Large Language Models for Mathematical Analysis

Mathematical problem-solving is a key field in artificial intelligence (AI) and a critical benchmark for evaluating the capabilities of large language models (LLMs). While extensive research has focused on computational aspects of mathematics, there remains a significant gap in addressing proof-based tasks—particularly those found in mathematical analysis. Rigorous reasoning, precise definitions, and formal proofs are essential components of real analysis, yet these aspects have been largely overlooked in existing datasets and methodologies.

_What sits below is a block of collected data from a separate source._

-- ==== Sys2Proof/Machine/Window.lean ====
section
/-! DEFINITION. Window tables: the shadow and active banks, the commit check, and translation of host requests
(spec 05, R121-R128). -/

namespace Sys2Proof.Machine

/-- A window entry, Table 5.4. -/
structure Win where
  valid : Bool
  bar : Nat
  sizeLog2 : Nat
  kind : Nat
  wrDis : Bool
  offset : Nat
  target : Nat
  peerPort : Nat
  pasidEn : Bool
  pasid : Nat
  deriving DecidableEq, Repr

/-- Address of a word of an entry of the shadow bank; the active bank lies 0x2000 higher (R121). -/
def winAddr (p f n w : Nat) : Nat := 0x4002000 + p * 0x10000 + f * 0x400 + n * 0x20 + w * 8

/-- An entry of a bank: the shadow bank, or the active one. A window of KIND 0 counts as not valid. -/
def State.window (s : State) (active : Bool) (p f n : Nat) : Win :=
  let b := if active then 0x2000 else 0
  let w0 := s.reg (winAddr p f n 0 + b)
  let w2 := s.reg (winAddr p f n 2 + b)
  { valid := w0.getLsbD 0 && getField w0 8 3 != 0
    bar := getField w0 1 1
    sizeLog2 := getField w0 2 6
    kind := getField w0 8 3
    wrDis := w0.getLsbD 11
    offset := getField w0 12 28 * 4096
    target := (s.reg (winAddr p f n 1 + b)).toNat
    peerPort := getField w2 0 6
    pasidEn := w2.getLsbD 6
    pasid := getField w2 7 20 }

/-- Size of a BAR of a function, 0 for none: as sampled, or as configured for a function that is absent. -/
def State.barSize (s : State) (p f bar : Nat) : Nat :=
  let fn := s.func p f
  let l := if bar = 0 then (if fn.present then fn.bar0Log2 else s.rd (HP_PF_CFG_BAR0_LOG2 p f))
    else (if fn.present then fn.bar2Log2 else s.rd (HP_PF_CFG_BAR2_LOG2 p f))
  if l = 0 then 0 else 2 ^ l

/-- Bytes of a BAR a window may cover: BAR0 without its MSI-X region (R119). -/
def State.barRoom (s : State) (p f bar : Nat) : Nat := if bar = 0 then s.barSize p f 0 - 65536 else s.barSize p f 1

/-- The target range of a kind holds the window (Table 1.6). -/
def targetInRange (kind target size : Nat) : Bool :=
  match kind with
  | 1 => decide (target + size ≤ 0x20000000)
  | 2 => decide (0x20000000 ≤ target) && decide (target + size ≤ 0x21000000)
  | 4 => decide (0x400000000000 ≤ target) && decide (target + size ≤ 0x403000000000)
  | 5 => decide (0x800000000000 ≤ target) && decide (target + size ≤ 0x820000000000)
  | _ => true

/-- A valid entry passes the checks of R125 that concern it alone. -/
def State.winFits (s : State) (p f : Nat) (w : Win) : Bool :=
  let size := 2 ^ w.sizeLog2
  decide (12 ≤ w.sizeLog2) && decide (w.sizeLog2 ≤ 40) && w.kind != 7
    && (w.offset % size == 0) && (w.kind == 3 || w.target % size == 0)
    && decide (w.offset + size ≤ s.barRoom p f w.bar)
    && targetInRange w.kind w.target size
    && (w.kind != 6 || (s.portPresent w.peerPort && w.peerPort != p))

/-- Two windows of one BAR overlap. -/
def winOverlap (a b : Win) : Bool :=
  a.valid && b.valid && a.bar == b.bar && decide (a.offset < b.offset + 2 ^ b.sizeLog2)
    && decide (b.offset < a.offset + 2 ^ a.sizeLog2)

/-- An entry of the shadow bank fails the commit check: on its own account, or because it overlaps another valid window of its BAR
(R125). -/
def State.winFails (s : State) (p f n : Nat) : Bool :=
  let w := s.window false p f n
  w.valid && (!s.winFits p f w || (List.range 32).any (fun k => k != n && winOverlap w (s.window false p f k)))

/-- The first failing entry of the shadow bank of a port, as function x 32 + window. -/
def State.firstBadWin (s : State) (p : Nat) : Option Nat :=
  (List.range 256).find? (fun k => s.winFails p (k / 32) (k % 32))

/-- Copy a bank of a port: to the active bank, or back. -/
def copyBank (p : Nat) (toActive : Bool) (s : State) : State :=
  (List.range 1024).foldl (fun t k =>
    let a := 0x4002000 + p * 0x10000 + k * 8
    if toActive then t.setReg (a + 0x2000) (t.reg a) else t.setReg a (t.reg (a + 0x2000))) s

/-- HP_WIN_COMMIT: ignored with WIN_REJECT while RETIRING; a bank that fails its check changes nothing; a bank that
passes becomes active, GEN increments and RETIRING is set (R125, R128). -/
def execHpWinCommit (port : Nat) (s : State) : Host.Outcome State Fault Refusal :=
  if s.portPresent port = false then .next s
  else if s.bit (HP_WIN_STATUS_RETIRING port) then .next (raise (HP_EVENT_WIN_REJECT port) s)
  else match s.firstBadWin port with
    | some k =>
        let s := (s.wr (HP_WIN_STATUS_ERR port) 1).wr (HP_WIN_STATUS_ERR_PF port) (k / 32)
        .next (raise (HP_EVENT_WIN_REJECT port) (s.wr (HP_WIN_STATUS_ERR_IDX port) (k % 32)))
    | none =>
        let s := copyBank port true s
        let s := (s.wr (HP_WIN_STATUS_ERR port) 0).wr (HP_WIN_STATUS_GEN port) (s.rd (HP_WIN_STATUS_GEN port) + 1)
        .next (s.wr (HP_WIN_STATUS_RETIRING port) 1)

/-- A request of an older generation of a port's windows is not retired: a read forwarded and not answered, or an access held for an
island in reset (R16, R127). -/
def State.oldRequests (s : State) (p : Nat) : Bool :=
  let gen := s.rd (HP_WIN_STATUS_GEN p)
  s.reads.any (fun r => match r.use with
    | .peer q _ g _ => q == p && g != gen
    | _ => false)
    || s.islands.any (fun x => x.2.held.any (fun h => match h.who with
      | .host q _ => q == p && h.gen != gen
      | _ => false))

/-- WIN_RETIRE_DONE: every TLP of the old generation has retired (R127). -/
def execWinRetireDone (port : Nat) (s : State) : Host.Outcome State Fault Refusal :=
  if s.bit (HP_WIN_STATUS_RETIRING port) ∧ s.oldRequests port = false then
    .next (raise (HP_EVENT_WIN_DONE port) (copyBank port false (s.wr (HP_WIN_STATUS_RETIRING port) 0)))
  else .next s

/-- The active window that the first byte of a request at an offset of a BAR falls in (R122). -/
def State.windowAt (s : State) (p f bar off : Nat) : Option Win :=
  match (List.range 32).find? (fun k =>
      let w := s.window true p f k
      w.valid && w.bar == bar && decide (w.offset ≤ off) && decide (off < w.offset + 2 ^ w.sizeLog2)) with
  | some k => some (s.window true p f k)
  | none => none

/-- The active window a request of n bytes at an offset of a BAR falls in whole (R122). -/
def State.translate (s : State) (p f bar off n : Nat) : Option Win :=
  match s.windowAt p f bar off with
  | some w => if off + n ≤ w.offset + 2 ^ w.sizeLog2 then some w else none
  | none => none

/-- The address an offset of a BAR in a window is translated to (R122); a data port window's TARGET is ignored. -/
def Win.address (w : Win) (off : Nat) : Nat := (if w.kind = 3 then 0x1000 else w.target) + (off - w.offset)

/-- Reserved bits of a shadow word are not stored (Table 5.4, R10). -/
def winWordMask (w : Nat) (v : BitVec 64) : BitVec 64 :=
  match w with
  | 0 => v &&& 0xFFFFFFFFFF
  | 1 => v
  | 2 => v &&& 0x7FFFFFF
  | _ => 0

/-- A write to a shadow word: ignored with WIN_REJECT while RETIRING (R128). -/
def writeShadow (p k : Nat) (v : BitVec 64) (s : State) : State :=
  if s.bit (HP_WIN_STATUS_RETIRING p) then raise (HP_EVENT_WIN_REJECT p) s
  else s.setReg (0x4002000 + p * 0x10000 + k * 8) (winWordMask (k % 4) v)

end Sys2Proof.Machine
end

To bridge this gap, we introduce the DEMI-MathAnalysis dataset, a collection of proof-oriented problems drawn from topics such as Sequences and Limits, Infinite Series, and Convex Functions. Accompanying this dataset is a guiding framework designed to help LLMs navigate the complexities of formal reasoning, ensuring that they not only produce answers but also justify their steps in a logically consistent and mathematically sound manner.

By fine-tuning LLMs on DEMI-MathAnalysis and employing our framework, we have observed significant improvements in their capacity to generate logical, complete, and elegant proofs. This work not only highlights critical areas of mathematical reasoning previously underserved by AI research but also contributes to the development of more trustworthy AI models capable of understanding and producing formalized mathematical language.

Table of Contents

Overview

The DEMI-MathAnalysis project provides:

  1. A Dataset: A curated collection of proof-based real analysis problems sourced from authoritative texts.
  2. A Framework: A pipeline to guide LLMs in understanding problems, retrieving relevant theorems and definitions, and generating logically sound proofs.

Motivation

Most mathematical datasets for LLMs focus on computational questions, leaving a significant gap in training for formal reasoning tasks. DEMI-MathAnalysis addresses this gap by supplying proof-oriented challenges. By doing so, we help models develop the precise and structured thinking required in advanced mathematics.

Dataset

DEMI-MathAnalysis covers topics often studied in undergraduate real analysis courses:

  • Sequences and Limits
  • Infinite Series
  • Continuous Functions
  • Differentiation
  • Integration and Improper Integrals
  • Series of Functions
  • Approximation by Polynomials
  • Convex Functions

The dataset is split into:

  • Training Set: Used for fine-tuning models.
  • Benchmark Set: Reserved for unbiased evaluation.

Each problem includes a detailed statement and metadata. Data files are available here.

Framework and Model

A special framework is built to guide LLMs through a structured approach to solving proof-based mathematical problems. It consists of the following key steps:

  1. Problem Identification:
    The LLM classifies each problem into a specific category (e.g., Sequences and Limits, Infinite Series, Convex Functions). This step ensures that the reasoning strategies and retrieved knowledge are tailored to the nature of the problem.

  2. Prompt Construction:
    Once categorized, the system constructs a comprehensive prompt. This includes the original problem statement, the identified category, and relevant domain knowledge from a curated knowledge base (KB). These structured prompts provide the model with the precise context and definitions needed for logical reasoning.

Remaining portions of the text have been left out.